Multiple studies have shown that low vitamin D serum levels within the body are associated with an increased risk of cardiovascular diseases.  One cross-sectional study determined that those with low vitamin D serum levels (<30 ng/ml) had a significantly higher risk of cardiovascular disease such as atherosclerosis, in comparison to those with higher vitamin D serum levels (≥30 ng/ml) (19).  Another cross-sectional study found that individuals with vitamin D levels less than 17.8 ng/ml had an increased rate of all-cause mortality, including cardiovascular disease, of 26% (20).  Furthermore, a prospective cohort study of 3,258 men and women scheduled for a coronary angiography found that those with lower vitamin D levels (7.6-13.3 ng/ml) had a higher multivariate-adjusted hazard ratio (2.22; 95% CI, 1.57-3.13) for deaths from cardiovascular disease than those with higher vitamin D levels (28.4 ng/ml).  The research concluded that low levels of vitamin D are independently related to cardiovascular mortality (21).  Arterial stiffness may be improved with vitamin D3 supplementation, as was tested in a randomized, placebo-controlled clinical trial.  70 African Americans between the ages of 13 and 45 who were overweight were given either 18,000 IU, 60,000 IU, or 120,000 IU of vitamin D3 once a month for 16 weeks.  The research revealed a dose-dependent, significant trend for improving arterial stiffness with vitamin D3 supplementation (p<0.01) (22).
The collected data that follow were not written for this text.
/-! ## Requests -/

def Ctx.issuer (c : Ctx) : Issuer :=
  { uid := c.t.uid, core := c.core, slot := c.slot, vol := c.t.vol, gidx := c.t.gidx, lane := c.t.lane, free := c.t.free, sregs := c.t.sregs }

/-- The engine that a request goes to. -/
def ReqKind.unit : ReqKind → FuncKind
  | .cpy | .cpyRp | .gath | .scat | .cmpct | .dcpy => .copy
  | .ksel | .kgath => .sel
  | .emb => .annexif
  | .spec => .red
  | .tenq => .bind
  | .nsend | .nread | .nwrite | .nrecv => .net
  | .launch => .circ

/-- A unit of a cluster, or of the device, is fenced. -/
def State.unitFenced (s : State) (k : FuncKind) (cluster : Nat) : Bool := s.isFenced k cluster || s.clusterFenced cluster

/-- Requests wait until their unit has reported (R416). -/
def State.unitUp (s : State) (k : FuncKind) (cluster : Nat) : Bool := s.isReady k cluster || s.unitFenced k cluster

/-- The requests that stand at the same engine; an `emb` stands at the chips, with those of the other clusters whose interface has reported
and whose records are read (R317). -/
def State.reqPeers (s : State) (r : Req) : List Req :=
  let k := clusterOf r.iss.core
  match r.kind.unit with
  | .net => s.net.reqs
  | .circ => s.circ.reqs
  | .annexif => s.clusters.flatMap fun c => c.2.reqs.filter fun q => q.kind == .emb && (c.1 == k ||
      (s.unitUp .annexif c.1 && q.far.all (·.res.isSome)))
  | u => (s.cluster k).reqs.filter (·.kind.unit == u)

/-- Order of arrivals: by clock; one that has not come is last. -/
def arrivedBefore : Option Nat → Option Nat → Bool
  | some a, some b => decide (a < b)
  | some _, none => true
  | none, _ => false

/-- Order of requests at an engine: by the clock of arrival; of one clock by core and slot; those of one strand in issue order (R262, R284,
R305, R317, R353, R384). -/
def Req.before (q r : Req) : Bool :=
  arrivedBefore q.at_ r.at_ || (q.at_ == r.at_ && (decide (q.iss.core < r.iss.core) || (q.iss.core == r.iss.core &&
    (decide (q.iss.slot < r.iss.slot) || (q.iss.slot == r.iss.slot && decide (q.id < r.id))))))

/-- A request that its engine may take: it is there, and none there comes before it (assumption 88); of records for the bindery every earlier
one of the strand has been taken too (R262). -/
def State.reqReady (s : State) (r : Req) : Bool :=
  s.reqAt r && !((s.reqPeers r).any fun q => q.id != r.id && !q.failed && ((s.reqAt q && q.before r) ||
    (q.kind == .tenq && q.iss.uid == r.iss.uid && decide (q.id < r.id))))

/-- A request that is not ready stays; one behind an access that failed is put back, to be performed with it again (R76, R219). -/
def State.notReady (s : State) (r : Req) : State :=
  if r.failed then s
  else match s.failedBefore r.iss.uid r.id fun _ => true with
    | none => s
    | some e =>
      let put (l : List Req) : List Req := mapIf (·.id == r.id) (fun q => { q with failed := true }) l
      let k := clusterOf r.iss.core
      let s1 := if ((s.cluster k).reqs.any (·.id == r.id)) then s.setCluster k { s.cluster k with reqs := put (s.cluster k).reqs } else s
      State.opDone { s1 with circ := { s1.circ with reqs := put s1.circ.reqs }, net := { s1.net with reqs := put s1.net.reqs } } r.iss.uid r.id 0 0 (some e) |>.kickReqs k

/-- A request of an engine instruction: its operation, and the request that carries its name. -/
def Ctx.request (c : Ctx) (d : GOp) (kind : ReqKind) (a : Word) (b : Option Word) (imm : Nat) : Req × Ctx :=
  let (id, c1) := c.op (c.dest d)
  (c.s.stamp { id := id, iss := c.issuer, kind := kind, a := a, b := b, imm := imm, pat := (c.s.core c.core).pat }, c1)

/-- The status of a request is on its way to the strand that made it, and the next request is taken up. -/
def State.status (s : State) (iss : Issuer) (op : Nat) (v : Word) : State :=
  (s.opDone iss.uid op (v.setWidth 512) 0 none).kickReqs (clusterOf iss.core)

/-- An operation's result is decided at another core; it returns at a stated frame (R162). -/
def State.replyOp (s : State) (core slot op due : Nat) (v : Word) : State :=
  match s.strand core slot with
  | none => s
  | some t =>
    (s.setStrand core slot { t with ops := mapIf (·.id == op) (fun o => { o with stage := .done, val := v.setWidth 512 }) t.ops }).sendAt
      due core slot core (.reply op)

/-! ## Inboxes (R171 to R174) -/

/-- A volume holds an inbox reservation on a core. -/
def State.hasInbox (s : State) (vol core : Nat) : Bool :=
  (s.circ.gatherings.any fun g => g.vol == vol && g.cores.contains core) || s.circ.lasting.contains (core, vol)

/-- Messages of a volume in a core's inbox and returns queue. -/
def State.inboxUsed (s : State) (vol core : Nat) : Nat :=
  let c := s.core core
  (c.inbox.filter (·.vol == vol)).length + (c.returns.filter fun r => match r with | .msg m => m.vol == vol | _ => false).length

/-- A message goes before another of its frame when its source, or its sender, is lower (R172). -/
def InMsg.before (m x : InMsg) : Bool :=
  !m.held && !x.held && x.frame == m.frame && (decide (m.src < x.src) || (m.src == x.src && decide (m.from_ < x.from_)))

/-- A message of the same lane that was held stands among some messages: a later one does not pass it (R174). -/
def InMsg.stopped (m : InMsg) (l : List InMsg) : Bool := l.any fun x => x.held && x.vol == m.vol && x.lane == m.lane

/-- Arrival order, and within one frame lower source and lower sender first (R172). -/
def insertMsg (m : InMsg) : List InMsg → List InMsg
  | [] => [m]
  | x :: r => if m.before x && !m.stopped r then m :: x :: r else x :: insertMsg m r

/-- The messages of a returns queue. -/
def returnedMsgs (l : List Returned) : List InMsg := l.filterMap fun r => match r with | .msg m => some m | _ => none

/-- The same order among the messages of a returns queue (R176). -/
def insertReturn (m : InMsg) : List Returned → List Returned
  | [] => [.msg m]
  | .msg x :: r => if m.before x && !m.stopped (returnedMsgs r) then .msg m :: .msg x :: r else .msg x :: insertReturn m r
  | .word w :: r => .word w :: insertReturn m r

/-- The core's queues have been switched to the returns queue for a volume (R176). -/
def Core.away (c : Core) (vol gidx : Nat) : Bool := c.pre != .none && c.outG.contains (vol, gidx)
def Core.awayVol (c : Core) (vol : Nat) : Bool := c.outG.any (·.1 == vol)

/-- Put a message into a core's inbox, or into its returns queue. -/
def State.deliver (s : State) (core : Nat) (m : InMsg) : State :=
  let c := s.core core
  if c.awayVol m.vol then s.setCore core { c with returns := insertReturn m c.returns }
  else s.setCore core { c with inbox := insertMsg m c.inbox }

/-! ## Errata (R403, R404) -/

/-- Write one errata record of a volume: class, source, the issuer's core, slot and gathering, and the six doublewords after the
header. -/
def State.errata (s : State) (vol cls src core slot gidx : Nat) (body : List Word) : State :=
  match s.volume vol with
  | none => s
  | some v =>
    let cl := clusterOf core
    let at_ (off : Nat) (acc : Access) : Option (Nat × Option (Nat × Nat)) := match s.locKey cl (.va vol (v.errq + off)) acc with
      | .key k kp => if s.keyFenced k then none else some (k, kp)
      | _ => none
    match at_ 0 .both, at_ 8 .read, at_ 16 .both with
    | some (kh, hp), some (kt, _), some (kl, lp) =>
      let head := s.rdN kh 4
      let tail := s.rdN kt 4
      let lose : State := s.bankWrite kl lp 4 ((s.rdN kl 4 + 1) % 2 ^ 32)
      if v.errataN ≤ (head + 2 ^ 32 - tail) % 2 ^ 32 then lose
      else match at_ (64 + 64 * (head % v.errataN)) .write with
        | none => lose
        | some (k, kp) =>
          let w0 := cls * 2 ^ 61 + src * 2 ^ 52 + core * 2 ^ 36 + slot * 2 ^ 30 + gidx
          let ws := w0 :: head * 2 ^ 32 :: (List.range 6).map fun i => (body.getD i 0).toNat
          ((s.wrWords k ws).widen kp k 64).bankWrite kh hp 4 ((head + 1) % 2 ^ 32)
    | _, _, _ => s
Of the randomized clinical trials examining the effects of vitamin D supplementation on cardiovascular health, results have been inconclusive.  One such study gave 2,686 older men and women either 100,000 IU of vitamin D3 or a placebo every four months for five consecutive years.  The study was mainly looking at the rate of fractures, but they did not find a significant reduction in the number of deaths from cardiovascular disease (RR=0.84) (23).  A similar study gave 36,282 post-menopausal women either a combined supplement of vitamin D3 (400 IU) and calcium (1,000 mg) or a placebo every day for seven years.  After the seven years, there was no significant decrease in any of the cardiovascular outcomes, including myocardial infarction, coronary heart disease death, or stroke (24).  These conclusions suggest that vitamin D3 may not provide any significant benefits for improving cardiovascular health.

On the other hand, a group of 108 patients with diabetes received 7,143 IU of vitamin D3 and 1,000 mg of calcium daily for eight weeks and had a significantly lowered systolic blood pressure compared to those who received placebos (p=0.001).  There was not a significant change in diastolic blood pressure in this group (25).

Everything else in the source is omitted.